__TASK STATEMENT__
Which lines of the records below contain the word "LaneForm"? Show each one.

__INPUT RECORDS__
↓↓↓

-- ==== Sys2Proof/Laws/LaneIssue.lean ====
section
/-! SUPPORT. The law of lane instructions: what laneOp does in a calm split (R176, R185, R187). -/

namespace Sys2Proof.Machine

/-- The values depend neither on the mark on the issuing entry nor on the event counters. -/
def LaneForm.Blind (x : LaneForm) : Prop :=
  ∀ (s : State) (ev : Tbl Nat) (g k : Nat) (c : Ctx) (w : Warp) (l : Nat),
    x.val (({ s with events := ev } : State).modWarp g fun w => w.marked k) c (w.marked k) l = x.val s c w l

/-! ## The pieces of the warp's change -/

/-! ## Flags that are due (R72, R217) -/

theorem raise_eq {w z : Warp} (now lat : Nat) (f : Word) (h : z.due = w.due) :
    z.raise now lat f = { z with due := (w.raise now lat f).due } := by
  unfold Warp.raise
  split
  · rw [← h]
  · rw [h]

theorem outFlags_map (f : Nat → LaneOut) (L : List Nat) : outFlags (L.map fun l => (l, f l)) = L.foldl (fun b l => b ||| (f l).flags) 0 := by
  unfold outFlags; rw [List.foldl_map]

/-- Flags that are due stand apart from last-use bits. -/
theorem lastUse_due (w : Warp) (d : List (Nat × Word)) (lim : Nat) (o : Opnds) (m : LaneMask) :
    ({ w with due := d } : Warp).lastUse lim o m = { w.lastUse lim o m with due := d } := by
  unfold Warp.lastUse
  show List.foldl _ _ _ = _
  generalize (o.lu.dedup.filter fun r => !(w.results.any fun x => decide (x.id < lim) && x.dests.contains (.v r) && !x.lanes.isEmpty)) = L
  induction L generalizing w with
  | nil => rfl
  | cons r t ih =>
    simp only [List.foldl_cons]
    rw [← ih]
    congr 1
    split <;> rfl

/-- The mark on an entry and the counters hide nothing of a warp's block. -/
theorem blockOf_marked (s : State) (ev : Tbl Nat) (g k h : Nat) :
    (({ s with events := ev } : State).modWarp g fun w => w.marked k).blockOf h = s.blockOf h := by
  unfold State.blockOf
  by_cases hh : h = g
  · subst hh
    rw [warp?_modWarp]
    have e : ({ s with events := ev } : State).warp? h = s.warp? h := rfl
    rw [e]
    cases s.warp? h <;> rfl
  · rw [warp?_modWarp_other _ _ hh]; rfl

theorem launchOf_marked (s : State) (ev : Tbl Nat) (g k h : Nat) :
    (({ s with events := ev } : State).modWarp g fun w => w.marked k).launchOf h = s.launchOf h := by
  unfold State.launchOf
  rw [blockOf_marked]; rfl

/-- How long an instruction takes does not depend on the mark on its entry. -/
theorem splitLatency_marked (s : State) (ev : Tbl Nat) (g k : Nat) (c : Ctx) :
    splitLatency (({ s with events := ev } : State).modWarp g fun w => w.marked k) c = splitLatency s c := by
  unfold splitLatency fetchWord State.asidOf
  rw [launchOf_marked]; rfl

/-- Only v and p registers, flags and results change. -/
def ResOnly (w w' : Warp) : Prop :=
  w' = { w with v := w'.v, mapped := w'.mapped, pv := w'.pv, pp := w'.pp, fflags := w'.fflags, results := w'.results }

theorem RegsOnly.res {w w' : Warp} (h : RegsOnly w w') : ResOnly w w' := by
  unfold RegsOnly at h
  unfold ResOnly
  rw [h]

theorem ResOnly.trans {a b c : Warp} (h : ResOnly a b) (k : ResOnly b c) : ResOnly a c := by
  cases a; cases b; cases c
  simp only [ResOnly, Warp.mk.injEq] at *
  simp_all

theorem regsOnly_putAll (f : Nat → LaneOut) : ∀ (L : List Nat) (w : Warp),
    RegsOnly w ((L.map fun l => (l, f l)).foldl (fun (w : Warp) x => w.putOut x.1 x.2) w) := by
  intro L
  induction L with
  | nil => exact fun w => .refl w
  | cons l t ih => exact fun w => (regsOnly_putOut w l (f l)).trans (ih _)

/-- Mapping destinations. -/
def mapDests (w : Warp) (ds : List Dest) : Warp := ds.foldl (fun (w : Warp) d => match d with | .v r => w.vmap r | _ => w) w

theorem mapDests_frame : ∀ (ds : List Dest) (w : Warp), RegsOnly w (mapDests w ds) ∧
    (mapDests w ds).pv = w.pv ∧ (mapDests w ds).pp = w.pp ∧ ∀ r l, l < 32 → (mapDests w ds).vget r l = w.vget r l := by
  intro ds
  induction ds with
  | nil => exact fun w => ⟨.refl w, rfl, rfl, fun _ _ _ => rfl⟩
  | cons d t ih =>
    intro w
    cases d with
    | v r =>
      obtain ⟨a, b, c, e⟩ := ih (w.vmap r)
      have hp : (w.vmap r).pv = w.pv ∧ (w.vmap r).pp = w.pp := by unfold Warp.vmap; split <;> exact ⟨rfl, rfl⟩
      exact ⟨(regsOnly_vmap w r).trans a, b.trans hp.1, c.trans hp.2, fun r' l h => (e r' l h).trans (Warp.vget_vmap w r r' l h)⟩
    | p r => exact ih w
    | s r => exact ih w

/-- Delivery behind a window: nothing is written yet. -/
theorem deliver_later (w : Warp) (id la : Nat) (f : Nat → LaneOut) (l : Nat) (r : List Nat) (h : la ≠ 0) :
    w.deliver id la ((l :: r).map fun k => (k, f k)) =
      { mapDests w ((f l).words.map fun e => e.1) with
          results := (mapDests w ((f l).words.map fun e => e.1)).results ++
            [{ id := id, dests := (f l).words.map fun e => e.1, done := true
               lanes := (l :: r).map fun k => (k, { left := la, vals := some ((f k).words.map fun e => e.2) }) }]
          fflags := ((l :: r).map fun k => (k, f k)).foldl (fun b x => b ||| x.2.flags) (mapDests w ((f l).words.map fun e => e.1)).fflags } := by
  unfold Warp.deliver
  rw [if_neg (by simp [h])]
  simp only [List.map_map]
  rfl

theorem deliver_now (w : Warp) (id la : Nat) (outs : List (Nat × LaneOut)) (h : la = 0 ∨ outs = []) :
    w.deliver id la outs = outs.foldl (fun (w : Warp) x => w.putOut x.1 x.2) w := by
  unfold Warp.deliver
  rw [if_pos]
  rcases h with h | h <;> simp [h]

/-- The operands as they are issued. -/
def LaneForm.issued (x : LaneForm) (sn pt : List (Nat × LaneMask)) : Opnds :=
  { x.o with async := x.la != 0, gp := [x.g.n], seen := sn, put := pt }

variable (sn pt : List (Nat × LaneMask))

/-- The warp after delivery, poisoned guards and last-use bits. -/
def LaneForm.out (x : LaneForm) (sn pt : List (Nat × LaneMask)) (id : Nat) (f : Nat → LaneOut) (act pg : LaneMask) (w : Warp) : Warp :=
  ((w.deliver id x.la ((lanesOf act).map fun l => (l, f l))).poisonDests pg x.o).lastUse id (x.issued sn pt) (act ||| pg)

/-- What an instruction behind a window leaves outstanding. -/
def laterOf (la id : Nat) (f : Nat → LaneOut) (act : LaneMask) : List Result :=
  if la = 0 then []
  else
    match lanesOf act with
    | [] => []
    | l :: r =>
      [{ id := id, dests := (f l).words.map fun e => e.1, done := true
         lanes := (l :: r).map fun k => (k, { left := la, vals := some ((f k).words.map fun e => e.2) }) }]

/-- Delivery: registers, flags and results. -/
theorem deliver_law (w : Warp) (id la : Nat) (f : Nat → LaneOut) (act : LaneMask) (hr : w.results = []) :
    let z := w.deliver id la ((lanesOf act).map fun l => (l, f l))
    ResOnly w z ∧ z.results = laterOf la id f act ∧
    z.fflags = (lanesOf act).foldl (fun b l => b ||| (f l).flags) w.fflags ∧
    (∀ r l, r < 256 → l < 32 → z.vget r l = if act.getLsbD l = true ∧ la = 0 ∧ r < w.ceil then ((f l).vAt r).getD (w.vget r l) else w.vget r l) ∧
    (∀ r l, l < 32 → (z.pget r l, z.ppoison r l) =
      if act.getLsbD l = true ∧ la = 0 ∧ r < 7 then ((f l).pAt r).getD (w.pget r l, w.ppoison r l) else (w.pget r l, w.ppoison r l)) := by
  have hL : ∀ l ∈ lanesOf act, l < 32 := fun l hl => ((mem_lanesOf act l).mp hl).1
  have hflag : ∀ (L : List Nat) (b : Word), (L.map fun k => (k, f k)).foldl (fun b x => b ||| x.2.flags) b = L.foldl (fun b l => b ||| (f l).flags) b := by
    intro L b; rw [List.foldl_map]
  by_cases h0 : la = 0 ∨ lanesOf act = []
  · have hd := deliver_now w id la ((lanesOf act).map fun l => (l, f l)) (h0.imp (fun h => h) fun h => by rw [h]; rfl)
    have hro := regsOnly_putAll f (lanesOf act) w
    simp only [hd]
    refine ⟨hro.res, ?_, fflags_putAll f _ w, ?_, ?_⟩
    · rw [hro.results, hr]; unfold laterOf
      rcases h0 with h | h
      · rw [if_pos h]
      · rw [h]; split <;> rfl
    · intro r l hr' hl
      rw [vget_putAll f r l hr' hl _ _ hL]
      by_cases ha : act.getLsbD l = true
      · have hm := (mem_lanesOf act l).mpr ⟨hl, ha⟩
        rcases h0 with h | h
        · simp only [hm, ha, h, true_and]
        · rw [h] at hm; simp at hm
      · have hm : ¬ l ∈ lanesOf act := fun k => ha ((mem_lanesOf act l).mp k).2
        rw [if_neg fun k => hm k.1, if_neg fun k => ha k.1]
    · intro r l hl
      have := pget_putAll f r l (lanesOf act) w hL
      simp only at this
      rw [this]
      by_cases ha : act.getLsbD l = true
      · have hm := (mem_lanesOf act l).mpr ⟨hl, ha⟩
        rcases h0 with h | h
        · simp only [hm, ha, h, true_and]
        · rw [h] at hm; simp at hm
      · have hm : ¬ l ∈ lanesOf act := fun k => ha ((mem_lanesOf act l).mp k).2
        rw [if_neg fun k => hm k.1, if_neg fun k => ha k.1]
  · rw [not_or] at h0
    obtain ⟨hla, hne⟩ := h0
    cases hlanes : lanesOf act with
    | nil => exact absurd hlanes hne
    | cons l0 r0 =>
      have hd := deliver_later w id la f l0 r0 hla
      obtain ⟨m1, m2, m3, m4⟩ := mapDests_frame ((f l0).words.map fun e => e.1) w
      simp only [hd]
      refine ⟨?_, ?_, ?_, ?_, ?_⟩
      · have := m1.res
        generalize mapDests w ((f l0).words.map fun e => e.1) = y at *
        unfold ResOnly at *
        rw [this]
      · unfold laterOf
        rw [if_neg hla, hlanes]
        simp only [m1.results, hr, List.nil_append]
      · have : (mapDests w ((f l0).words.map fun e => e.1)).fflags = w.fflags := by
          clear hd m1 m2 m3 m4
          generalize (f l0).words.map (fun e => e.1) = ds
          induction ds generalizing w with
          | nil => rfl
          | cons d t ih =>
            cases d with
            | v r => exact (ih (w.vmap r) (by rw [← hr]; exact (regsOnly_vmap w r).results)).trans (by unfold Warp.vmap; split <;> rfl)
            | p r => exact ih w hr
            | s r => exact ih w hr
        simp only [this, hflag]
      · intro r l _ hl
        rw [if_neg fun k => hla k.2.1]
        exact m4 r l hl
      · intro r l _
        rw [if_neg fun k => hla k.2.1]
        have h1 : ∀ (y : Warp) (rs : List Result) (b : Word), (({ y with results := rs, fflags := b } : Warp).pget r l, ({ y with results := rs, fflags := b } : Warp).ppoison r l) = (y.pget r l, y.ppoison r l) := fun _ _ _ => rfl
        rw [h1]
        unfold Warp.pget Warp.ppoison
        rw [m2, m3]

↑↑↑

__RESULT OF THE EXERCISE__
def LaneForm.Blind (x : LaneForm) : Prop :=
def LaneForm.issued (x : LaneForm) (sn pt : List (Nat × LaneMask)) : Opnds :=
def LaneForm.out (x : LaneForm) (sn pt : List (Nat × LaneMask)) (id : Nat) (f : Nat → LaneOut) (act pg : LaneMask) (w : Warp) : Warp :=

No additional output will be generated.